[Saved entries]
****

-- ==== Sys2Proof/Machine/PointCmds.lean ====
section
/-! DEFINITION. Commands on points and sessions, and the BACnet services (R382 to R394). -/

namespace Sys2Proof.Machine

/-! ## The guard on one point (R387, R388) -/

/-- Whether a requester may read an entry. -/
def State.mayReadPoint (s : State) (c : Creds) (n : Nat) : Bool :=
  c.may Right.READ && (c.tag == 0 || s.get (Reg.PT_TAG n) == c.tag || (s.get (Reg.PT_TAG n) == 0 && s.flag (Reg.PT_PUBLIC n)))

/-- Whether a requester may write VALUE of an entry. -/
def State.mayWritePoint (s : State) (c : Creds) (n : Nat) : Bool :=
  (if s.flag (Reg.PT_CMD n) then c.may Right.COMMAND else c.may Right.WRITE) && (c.tag == 0 || s.get (Reg.PT_TAG n) == c.tag)

/-- Whether a requester may command an entry's array. -/
def State.mayCommandPoint (s : State) (c : Creds) (n : Nat) : Bool :=
  c.may Right.COMMAND && (c.tag == 0 || s.get (Reg.PT_TAG n) == c.tag)

/-! ## Writes (R383, R384) -/

/-- POINT_VALUE_WRITE. -/
def pointValueWrite (r : Requester) (n : Nat) (v : Word) (q : Nat) (s : State) : State :=
  if isNarrow r then s.refuseSize r (ptAddr n 0)
  else if s.mayWritePoint (s.creds r) n then State.answered (ownedBy r n (writeValue (s.creds r) n v q s)) else s.guardRefuse r (ptAddr n 0)

def execPointValueWrite (r : Requester) (n : Fin 8192) (v : Word) (q : BitVec 8) (s : State) : Out State :=
  .next (pointValueWrite r n v q.toNat s)

/-- POINT_CONFIG_WRITE: tag 0 with WRITE and CONFIG, and PGD's LOCK open (R77). -/
def pointConfigWrite (r : Requester) (n k : Nat) (w : Word) (s : State) : State :=
  let c := s.creds r
  if isNarrow r then s.refuseSize r (ptAddr n k)
  else if c.tag = 0 ∧ c.may Right.WRITE = true ∧ c.may Right.CONFIG = true then
    if s.flag (Reg.HDR_LOCK Page.PGD) then (s.err Page.PGD Err.LOCKED_WR).answer Status.W_IGNORED []
    else State.answered (writePtConfig n k w s)
  else s.guardRefuse r (ptAddr n k)

def execPointConfigWrite (r : Requester) (n : Fin 8192) (k : Fin 8) (w : Word) (s : State) : Out State :=
  .next (pointConfigWrite r n k w s)

/-- EXEC WRITE_PRIO. -/
def pointWritePrio (r : Requester) (n p : Nat) (v : Word) (q : Nat) (s : State) : State :=
  if s.mayCommandPoint (s.creds r) n then State.answered (ownedBy r n (writePrio (s.creds r) n p v q s)) else s.guardRefuse r (Page.PGD * 4096)

def execWritePrio (r : Requester) (n : Fin 8192) (p : Nat) (v : Word) (q : BitVec 8) (s : State) : Out State :=
  .next (pointWritePrio r n p v q.toNat s)

/-- EXEC RELINQUISH. -/
def pointRelinquish (r : Requester) (n p : Nat) (s : State) : State :=
  if s.mayCommandPoint (s.creds r) n then State.answered (ownedBy r n (relinquish (s.creds r) n p s)) else s.guardRefuse r (Page.PGD * 4096)

def execRelinquish (r : Requester) (n : Fin 8192) (p : Nat) (s : State) : Out State := .next (pointRelinquish r n p s)

/-- A value of a remote device has come: the device is marked unreachable no longer (R211, log entry 21). -/
def State.deviceHeard (s : State) (n : Nat) : State :=
  if s.get (Reg.PT_BIND n) = 3 then { s with scan := { s.scan with bacDown := s.scan.bacDown.filter (· != s.get (Reg.PT_TARGET n) % 2 ^ 22) } } else s

/-- BINDING_DELIVERY: a CAN object, a remote object or a metering quantity gives its value. -/
def execBindingDelivery (n : Fin 8192) (v : Word) (q : BitVec 8) (s : State) : Out State :=
  .next (if s.ptIn n && s.get (Reg.PT_BIND n) != 1 then (s.deviceHeard n).deliverIn n v q.toNat else s)

/-! ## Sessions as PGD shows them -/

/-- EXEC END_SESSION: tag 0; the module sends CLOSE, whose reason the spec does not state. -/
def endSessionCmd (n : Nat) (s : State) : State :=
  let (v, s) := s.fresh
  (s.closeSession n (v % 256)).answer Status.OK []

def execEndSession (r : Requester) (n : Fin 512) (s : State) : Out State := .next (s.ownerExec r Page.PGD (endSessionCmd n))

/-- SESS_IDX_WRITE captures an entry into 0x064 to 0x06C. -/
def sessIdxWrite (n : Nat) (s : State) : State :=
  let s := (s.set Reg.PGD_SESS_IDX n).setFlag Reg.PGD_OWNER_RES (decide (504 ≤ n))
  match KV.get? s.sessions n with
  | none =>
    (((((s.set Reg.PGD_SESS_ID 0).set Reg.PGD_SESS_STATE 0).set Reg.PGD_SESS_TAG 0).set Reg.PGD_SESS_RIGHTS 0).set Reg.PGD_SESS_PRIO 0).set Reg.PGD_KEY_HANDLE 0
  | some e =>
    (((((s.set Reg.PGD_SESS_ID (Config.sessionId e.sid)).set Reg.PGD_SESS_STATE (if e.sc then 3 else 2)).set Reg.PGD_SESS_TAG e.tag).set Reg.PGD_SESS_RIGHTS e.rights).set
      Reg.PGD_SESS_PRIO e.prio).set Reg.PGD_KEY_HANDLE e.keyHandle

def execSessIdxWrite (n : Fin 512) (s : State) : Out State := .next (sessIdxWrite n s)

/-- LAST_REFUSE_READ: reading WHO clears the capture. -/
def lastRefuseRead (s : State) : State := { s with refUnread := false }

def execLastRefuseRead (s : State) : Out State := .next (lastRefuseRead s)

/-! ## BACnet (R391, R392) -/

/-- Whether a requester's BACnet messages are served: BACnet/IP only while BIP_EN is set, and communication on. -/
def State.bacnetServes (s : State) (r : Requester) : Bool :=
  s.bacnetOn && (match r with
    | .bacnetIp => s.flag Reg.PGD_BIP_EN
    | .session n => (KV.get? s.sessions n.val).elim false (·.sc)
    | _ => false)

/-- A requester as an addressee. -/
def State.bacAddr (s : State) (r : Requester) : Nat := (refWho s r).1 * 1024 + (refWho s r).2

/-- Whether a point has an object: an identifier of the type that the point maps to (R391). -/
def State.objExists (s : State) (n : Nat) : Bool :=
  s.get (Reg.PT_OBJ_ID n) != 0xFFFFFFFF && s.get (Reg.PT_TYPE n) != 0 && s.objFits n

/-- Whether the object of a point exists for a requester. -/
def State.objKnown (s : State) (c : Creds) (n : Nat) : Bool := s.objExists n && s.mayReadPoint c n

/-- The Device object's identifier. -/
def deviceId : Nat := 8 * 2 ^ 22 + Config.deviceInstance % 2 ^ 22

/-- Object_List as a requester sees it: the firmware's objects, and the points' that it may read (R392). -/
def State.objectList (s : State) (c : Creds) : List Nat :=
  deviceId :: Config.firmwareObjects ++ (s.pointsWith 1 (s.objKnown c)).map (fun n => s.get (Reg.PT_OBJ_ID n))

/-- The value of a property of a point's object: the identifier, the property's number, and its contents; none where the object has
no such property. -/
def State.property (s : State) (n : Nat) (p : BacProp) : Option (List Nat) :=
  let id := s.get (Reg.PT_OBJ_ID n)
  match p with
  | .presentValue => some [id, 85, s.get (Reg.PT_VALUE n)]
  | .statusFlags => some [id, 111, s.get (Reg.PT_QUAL n)]
  | .priorityArray => some (id :: 87 :: (List.range 16).foldr (fun p l =>
      (match KV.get? (s.paSlots (s.get (Reg.PT_PA n))) (p + 1) with
        | some x => if x.active then [1, x.value.toNat] else [0]
        | none => [0]) ++ l) [])
  | .relinquishDefault => some [id, 104, s.get (Reg.PT_RELINQ n)]
  | .objectIdentifier => some [id, 75, id]
  | .objectType => some [id, 79, id / 2 ^ 22]
  | .covIncrement => if s.ptAnalog n then some [id, 22, (KV.getD s.covInc n 0).toNat] else none
  | .objectList => none
  | .other k => some (id :: k :: Config.firmwareProperty id k)

/-- The value of a property of an object that the firmware serves, by its identifier: what the spec does not state of it is free. -/
def State.served (s : State) (c : Creds) (id : Nat) (p : BacProp) : List Nat :=
  match p with
  | .objectIdentifier => [id, 75, id]
  | .objectType => [id, 79, id / 2 ^ 22]
  | .objectList => if id = deviceId then id :: 76 :: s.objectList c else id :: 76 :: Config.firmwareProperty id 76
  | .presentValue => id :: 85 :: Config.firmwareProperty id 85
  | .statusFlags => id :: 111 :: Config.firmwareProperty id 111
  | .priorityArray => id :: 87 :: Config.firmwareProperty id 87
  | .relinquishDefault => id :: 104 :: Config.firmwareProperty id 104
  | .covIncrement => id :: 22 :: Config.firmwareProperty id 22
  | .other k => id :: k :: Config.firmwareProperty id k

/-- The guard on the object of a point: the error that a requester receives who may not read it, an unknown object for a tenant
(R389, R392). -/
def State.objError (s : State) (c : Creds) (n : Nat) : Option Nat :=
  if !s.objExists n then some 31
  else if s.mayReadPoint c n then none
  else some (if c.tag = 0 then 27 else 31)

/-- A BACnet access that the guard refuses: counted where the point has an object (R389), and answered. -/
def State.bacRefuse (s : State) (r : Requester) (n e : Nat) : State :=
  (if s.objExists n then s.refuse r (ptAddr n 0) else s).send .bacnetError 0 (s.bacAddr r) [e]

/-- The answer to a read of a property. -/
def State.readProp (r : Requester) (s : State) (x : BacObj × BacProp) : State :=
  let c := s.creds r
  let reply := fun (v : Option (List Nat)) => match v with
    | some l => s.send .bacnetReply 0 (s.bacAddr r) l
    | none => s.send .bacnetError 0 (s.bacAddr r) [32]
  match x.1 with
  | .point n => match s.objError c n with
    | some e => s.bacRefuse r n e
    | none => reply (s.property n x.2)
  | .device => reply (some (s.served c deviceId x.2))
  | .firmware i => match Config.firmwareObjects[i]? with
    | some id => reply (some (s.served c id x.2))
    | none => s.send .bacnetError 0 (s.bacAddr r) [31]

/-- READ_PROPERTY: each property, or the error of an unknown object. -/
def execReadProperty (r : Requester) (reads : List (BacObj × BacProp)) (s : State) : Out State :=
  .next (if s.bacnetServes r then reads.foldl (State.readProp r) s else s)

/-- One write of Present_Value or COV_Increment; NULL relinquishes the slot of the requester's priority. COV_Increment is the
owner's to set (DESIGN CHOICE, log entry 12). -/
def bacWrite (r : Requester) (n : Nat) (v : BacWrite) (s : State) : State :=
  let c := s.creds r
  let done := fun (x : Nat × State) => x.2.send (if x.1 = Status.OK then .bacnetReply else .bacnetError) 0 (s.bacAddr r) [s.get (Reg.PT_OBJ_ID n)]
  match s.objError c n with
  | some e => s.bacRefuse r n e
  | none => match v with
    | .covIncrement w =>
      if !s.ptAnalog n then s.send .bacnetError 0 (s.bacAddr r) [32]
      else if c.tag ≠ 0 ∨ c.may Right.WRITE = false then s.bacRefuse r n 40
      else done (Status.OK, { s with covInc := if w = 0 then KV.del s.covInc n else KV.put s.covInc n w })
    | .value w => if !s.mayWritePoint c n then s.bacRefuse r n 40 else done (writeValue c n w Qual.GOOD s)
    | .null => if !s.mayWritePoint c n then s.bacRefuse r n 40 else done (relinquish c n c.prio s)

def execWriteProperty (r : Requester) (writes : List (Fin 8192 × BacWrite)) (s : State) : Out State :=
  .next (if s.bacnetServes r then writes.foldl (fun (s : State) (e : Fin 8192 × BacWrite) => bacWrite r e.1 e.2 s) s else s)

/-- SUBSCRIBE_COV. -/
def execSubscribeCov (r : Requester) (n : Fin 8192) (confirmed : Bool) (s : State) : Out State :=
  .next (if !s.bacnetServes r then s
  else if let some e := s.objError (s.creds r) n then s.bacRefuse r n e
  else if !(s.creds r).may Right.SUBSCRIBE then s.bacRefuse r n 40
  else if !s.flag (Reg.PT_COV n) then s.send .bacnetError 0 (s.bacAddr r) [45]
  else
    let keep := s.covSubs.filter (fun c => !(c.client == r && c.point == n.val))
    ({ s with covSubs := keep ++ [CovSub.mk r n confirmed false (s.word (ptAddr n 0)) (s.get (Reg.PT_QUAL n))] }).send .bacnetReply 0 (s.bacAddr r) [s.get (Reg.PT_OBJ_ID n)])

/-- COV_NOTIFICATION: a subscription whose point has changed is told, unless stage S2 or its twin form pauses
notifications (R47), or the client may no longer read the point. -/
def execCovNotification (i : Nat) (s : State) : Out State :=
  .next (match s.covSubs[i]? with
  | none => s
  | some c =>
    if c.dirty && !s.notesPaused && s.bacnetServes c.client then
      let s := { s with covSubs := s.covSubs.set i { c with dirty := false, value := s.word (ptAddr c.point 0), qual := s.get (Reg.PT_QUAL c.point) } }
      if s.objKnown (s.creds c.client) c.point then
        s.send .covNotification (b2n c.confirmed) (s.bacAddr c.client) [s.get (Reg.PT_OBJ_ID c.point), s.get (Reg.PT_VALUE c.point), s.get (Reg.PT_QUAL c.point)]
      else s
    else s)

/-- WHO_IS, or Who-Has of an object. -/
def execWhoIs (r : Requester) (obj : Option (Fin 8192)) (s : State) : Out State :=
  .next (if !s.bacnetServes r then s
  else match obj with
    | none => s.send .iAm 0 (s.bacAddr r) [deviceId]
    | some n => if s.objKnown (s.creds r) n then s.send .iAm 1 (s.bacAddr r) [s.get (Reg.PT_OBJ_ID n)] else s)

/-- DEVICE_COMMUNICATION_CONTROL, from tag 0 only. It is served while communication is off. -/
def execDeviceCommunicationControl (r : Requester) (on : Bool) (s : State) : Out State :=
  .next (if !({ s with bacnetOn := true }).bacnetServes r then s
  else if (s.creds r).tag = 0 then ({ s with bacnetOn := on }).send .bacnetReply 0 (s.bacAddr r) []
  else s.send .bacnetError 0 (s.bacAddr r) [])

/-- TIME_SYNCHRONIZATION is accepted and ignored. -/
def execTimeSynchronization (_ : Requester) (s : State) : Out State := .next s

/-- BACNET_SC_CONNECT: a usable SC_CERT handle gives the connection its tag, rights and priority, a session entry and a
key handle. In Tack room only owner Billet sessions are accepted (R65). -/
def execBacnetScConnect (x : ScConnect) (s : State) : Out State :=
  .next (match KV.get? s.handles x.handle.val with
  | none => s
  | some e =>
    if e.kind = Kind.SC_CERT ∧ s.usable x.handle = true ∧ s.flag Reg.RST_TACK = false then
      match s.freeEntry e.tag, s.freeSessionHandle with
      | some n, some k =>
        let (v, s) := s.fresh
        let s := s.putHandle k ⟨Kind.SESSION, .live, x.handle, 0, 0, e.tag, e.rights, e.prio, 0, v, 0⟩
        let p : Port := match x.port with | .A => .A | .B => .B
        { s with
          sessions := KV.put s.sessions n
            ⟨true, 0, s.nextSid, e.tag, e.rights, e.prio, k, x.handle, p, p, 0, [], 0, [], [], 0, [], 0, 0, [], if x.failover then 2 else 1⟩
          nextSid := s.nextSid + 1 }
      | _, _ => s
    else s)

end Sys2Proof.Machine
end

****

• [TASK DESCRIPTION] Using the entries shown above, reproduce verbatim the lines from the line bearing "def State.objKnown (s" to the line bearing "deviceId :: Config.firmwareObjects", inclusive.

• [RESPONSE]
def State.objKnown (s : State) (c : Creds) (n : Nat) : Bool := s.objExists n && s.mayReadPoint c n

/-- The Device object's identifier. -/
def deviceId : Nat := 8 * 2 ^ 22 + Config.deviceInstance % 2 ^ 22

/-- Object_List as a requester sees it: the firmware's objects, and the points' that it may read (R392). -/
def State.objectList (s : State) (c : Creds) : List Nat :=
  deviceId :: Config.firmwareObjects ++ (s.pointsWith 1 (s.objKnown c)).map (fun n => s.get (Reg.PT_OBJ_ID n))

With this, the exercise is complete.